The American people have never agreed to a constitutional right to abortion. That’s a fact, and it’s an obvious and undeniable fact.
(3) Roe offered a circular argument to justify its decision about who lives and who dies.
Which human beings may be legally protected from lethal violence and which human beings may not be? Roe drew the line at “viability”—when a child can survive (albeit with assistance) independently of her mother. (Roe also said, however, in conjunction with Doe v. Bolton, that any limit on post-viability abortion must include an exception so broad that it could effectively nullify the limit.)
What reasons did the Court give for this hugely significant decision, one with life-or-death consequences on a massive scale? Well, none. The Court had “no reason at all,” observes Harvard law professor Laurence Tribe (a strong abortion supporter). It chose viability arbitrarily. Roe merely offered this one-sentence circular explanation: “[Viability is the ‘compelling’ point] because the fetus then presumably has the capability of meaningful life outside the mother’s womb.”
Viability is important, that is, because viability is viability. “The Court’s defense,” quipped John Hart Ely, “seems to mistake a definition for a syllogism.”
If legislators crafting a law had no rationale whatsoever for a crucially important choice, that would be appalling. This is far worse. Supreme Court justices are not lawmakers. They are judges who are supposed to interpret and apply the law that already exists. And they didn’t even pretend that their viability criterion had anything to do with it.
How Roe undermines democracy
So Roe v. Wade badly misapplied the Constitution—or just disregarded it altogether—in order to invent and impose a new nationwide abortion policy. Why is this such a big deal?
Justice Byron White, a dissenter in Roe, explained the problem in his dissent in Thornburgh v. American College of Obstetricians & Gynecologists. “[T]he Constitution itself is ordained and established by the people of the United States,” he wrote. “[D]ecisions that find in the Constitution principles or values that cannot fairly be read into that document usurp the people’s authority, for such decisions represent choices that the people have never made, and that they cannot disavow through corrective legislation.”

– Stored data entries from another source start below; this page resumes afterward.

@[simp] theorem setTok_place (h : Shuttle) (q n : Nat) : (setTok h q n).place = h.place := rfl
@[simp] theorem setTok_life (h : Shuttle) (q n : Nat) : (setTok h q n).life = h.life := rfl
@[simp] theorem setTok_priv (h : Shuttle) (q n : Nat) : (setTok h q n).priv = h.priv := rfl
@[simp] theorem setTok_tenant (h : Shuttle) (q n : Nat) : (setTok h q n).tenant = h.tenant := rfl
@[simp] theorem setTok_team (h : Shuttle) (q n : Nat) : (setTok h q n).team = h.team := rfl
@[simp] theorem setTok_ordinal (h : Shuttle) (q n : Nat) : (setTok h q n).ordinal = h.ordinal := rfl
@[simp] theorem setTok_vtile (h : Shuttle) (q n : Nat) : (setTok h q n).vtile = h.vtile := rfl
@[simp] theorem setTok_kern (h : Shuttle) (q n : Nat) : (setTok h q n).kern = h.kern := rfl
@[simp] theorem setTok_argBase (h : Shuttle) (q n : Nat) : (setTok h q n).argBase = h.argBase := rfl
@[simp] theorem setTok_teamWin (h : Shuttle) (q n : Nat) : (setTok h q n).teamWin = h.teamWin := rfl
@[simp] theorem setTok_lvlIdx (h : Shuttle) (q n : Nat) : (setTok h q n).lvlIdx = h.lvlIdx := rfl
@[simp] theorem setTok_lvlExt (h : Shuttle) (q n : Nat) : (setTok h q n).lvlExt = h.lvlExt := rfl
@[simp] theorem setTok_climb (h : Shuttle) (q n : Nat) : (setTok h q n).climb = h.climb := rfl
@[simp] theorem setTok_paired (h : Shuttle) (q n : Nat) : (setTok h q n).paired = h.paired := rfl
@[simp] theorem setTok_band (h : Shuttle) (q n : Nat) : (setTok h q n).band = h.band := rfl
@[simp] theorem setTok_launch (h : Shuttle) (q n : Nat) : (setTok h q n).launch = h.launch := rfl
@[simp] theorem setTok_pc (h : Shuttle) (q n : Nat) : (setTok h q n).pc = h.pc := rfl
@[simp] theorem setTok_hand (h : Shuttle) (q n : Nat) : (setTok h q n).hand = h.hand := rfl
@[simp] theorem setTok_delay (h : Shuttle) (q n : Nat) : (setTok h q n).delay = h.delay := rfl
@[simp] theorem setTok_g (h : Shuttle) (q n : Nat) : (setTok h q n).g = h.g := rfl
@[simp] theorem setTok_b (h : Shuttle) (q n : Nat) : (setTok h q n).b = h.b := rfl
@[simp] theorem setTok_p (h : Shuttle) (q n : Nat) : (setTok h q n).p = h.p := rfl
@[simp] theorem setTok_vp (h : Shuttle) (q n : Nat) : (setTok h q n).vp = h.vp := rfl
@[simp] theorem setTok_v (h : Shuttle) (q n : Nat) : (setTok h q n).v = h.v := rfl
@[simp] theorem setTok_vOld (h : Shuttle) (q n : Nat) : (setTok h q n).vOld = h.vOld := rfl
@[simp] theorem setTok_vInuse (h : Shuttle) (q n : Nat) : (setTok h q n).vInuse = h.vInuse := rfl
@[simp] theorem setTok_vDirty (h : Shuttle) (q n : Nat) : (setTok h q n).vDirty = h.vDirty := rfl
@[simp] theorem setTok_pInuse (h : Shuttle) (q n : Nat) : (setTok h q n).pInuse = h.pInuse := rfl
@[simp] theorem setTok_ring (h : Shuttle) (q n : Nat) : (setTok h q n).ring = h.ring := rfl
@[simp] theorem setTok_rows (h : Shuttle) (q n : Nat) : (setTok h q n).rows = h.rows := rfl
@[simp] theorem setTok_cols (h : Shuttle) (q n : Nat) : (setTok h q n).cols = h.cols := rfl
@[simp] theorem setTok_vpend (h : Shuttle) (q n : Nat) : (setTok h q n).vpend = h.vpend := rfl
@[simp] theorem setTok_ppend (h : Shuttle) (q n : Nat) : (setTok h q n).ppend = h.ppend := rfl
@[simp] theorem setTok_rpend (h : Shuttle) (q n : Nat) : (setTok h q n).rpend = h.rpend := rfl
@[simp] theorem setTok_reserved (h : Shuttle) (q n : Nat) : (setTok h q n).reserved = h.reserved := rfl
@[simp] theorem setTok_s (h : Shuttle) (q n : Nat) : (setTok h q n).s = h.s := rfl
@[simp] theorem setTok_str (h : Shuttle) (q n : Nat) : (setTok h q n).str = h.str := rfl
@[simp] theorem setTok_vec (h : Shuttle) (q n : Nat) : (setTok h q n).vec = h.vec := rfl
@[simp] theorem setTok_mtx (h : Shuttle) (q n : Nat) : (setTok h q n).mtx = h.mtx := rfl
@[simp] theorem setTok_tagReady (h : Shuttle) (q n : Nat) : (setTok h q n).tagReady = h.tagReady := rfl
@[simp] theorem setTok_tagBytes (h : Shuttle) (q n : Nat) : (setTok h q n).tagBytes = h.tagBytes := rfl
@[simp] theorem setTok_copies (h : Shuttle) (q n : Nat) : (setTok h q n).copies = h.copies := rfl
@[simp] theorem setTok_fpflags (h : Shuttle) (q n : Nat) : (setTok h q n).fpflags = h.fpflags := rfl
@[simp] theorem setTok_trapPc (h : Shuttle) (q n : Nat) : (setTok h q n).trapPc = h.trapPc := rfl
@[simp] theorem setTok_trapCode (h : Shuttle) (q n : Nat) : (setTok h q n).trapCode = h.trapCode := rfl
@[simp] theorem setTok_trapVa (h : Shuttle) (q n : Nat) : (setTok h q n).trapVa = h.trapVa := rfl
@[simp] theorem setTok_trapVec (h : Shuttle) (q n : Nat) : (setTok h q n).trapVec = h.trapVec := rfl
@[simp] theorem setTok_dueTrap (h : Shuttle) (q n : Nat) : (setTok h q n).dueTrap = h.dueTrap := rfl
@[simp] theorem setTok_held (h : Shuttle) (q n : Nat) : (setTok h q n).held = h.held := rfl
@[simp] theorem setTok_wait (h : Shuttle) (q n : Nat) : (setTok h q n).wait = h.wait := rfl
@[simp] theorem setTok_popped (h : Shuttle) (q n : Nat) : (setTok h q n).popped = h.popped := rfl
@[simp] theorem setTok_ctl (h : Shuttle) (q n : Nat) : (setTok h q n).ctl = h.ctl := rfl
@[simp] theorem setTok_lastInter (h : Shuttle) (q n : Nat) : (setTok h q n).lastInter = h.lastInter := rfl
@[simp] theorem setTok_crossing (h : Shuttle) (q n : Nat) : (setTok h q n).crossing = h.crossing := rfl
@[simp] theorem setTok_pend (h : Shuttle) (q n : Nat) : (setTok h q n).pend = h.pend := rfl
@[simp] theorem setTok_late (h : Shuttle) (q n : Nat) : (setTok h q n).late = h.late := rfl
@[simp] theorem setTok_stores (h : Shuttle) (q n : Nat) : (setTok h q n).stores = h.stores := rfl
@[simp] theorem setTok_clock (h : Shuttle) (q n : Nat) : (setTok h q n).clock = h.clock := rfl
@[simp] theorem setTok_stopReq (h : Shuttle) (q n : Nat) : (setTok h q n).stopReq = h.stopReq := rfl
@[simp] theorem setTok_fresh (h : Shuttle) (q n : Nat) : (setTok h q n).fresh = h.fresh := rfl
@[simp] theorem setTok_issued (h : Shuttle) (q n : Nat) : (setTok h q n).issued = h.issued := rfl
@[simp] theorem setTok_exiting (h : Shuttle) (q n : Nat) : (setTok h q n).exiting = h.exiting := rfl
@[simp] theorem setTok_holdBuf (h : Shuttle) (q n : Nat) : (setTok h q n).holdBuf = h.holdBuf := rfl
@[simp] theorem setTok_atomLog (h : Shuttle) (q n : Nat) : (setTok h q n).atomLog = h.atomLog := rfl
@[simp] theorem setTok_replay (h : Shuttle) (q n : Nat) : (setTok h q n).replay = h.replay := rfl
@[simp] theorem setTok_shared (h : Shuttle) (q n : Nat) : (setTok h q n).shared = h.shared := rfl
@[simp] theorem setTok_retried (h : Shuttle) (q n : Nat) : (setTok h q n).retried = h.retried := rfl
@[simp] theorem setTok_compareDue (h : Shuttle) (q n : Nat) : (setTok h q n).compareDue = h.compareDue := rfl
@[simp] theorem setTok_compareOk (h : Shuttle) (q n : Nat) : (setTok h q n).compareOk = h.compareOk := rfl
@[simp] theorem setTok_fetched (h : Shuttle) (q n : Nat) : (setTok h q n).fetched = h.fetched := rfl
@[simp] theorem setTok_vdue (h : Shuttle) (q n : Nat) : (setTok h q n).vdue = h.vdue := rfl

Roe took the authority to determine abortion policy away from the elected branches of government. It undermined our democracy and the separation of powers enshrined in our Constitution. And it continues to do so as courts decide the fate of even the most modest abortion-related laws enacted by our elected representatives. That’s why Roe must finally go.
Supporters of Roe aren’t in the habit of trying to defend it on its legal merits. “You will be hard-pressed to find a constitutional law professor … who will embrace [Roe] itself rather than the result,” says Kermit Roosevelt. Those who defend Roe do so entirely because they like the policy it created. But this is America. The people should be allowed to have a say.
“[A] bad decision is a bad decision,” writes Richard Cohen, a supporter of abortion, in the Washington Post. “If the best we can say for [Roe] is that the end justifies the means, then we have not only lost the argument—but a bit of our soul as well.”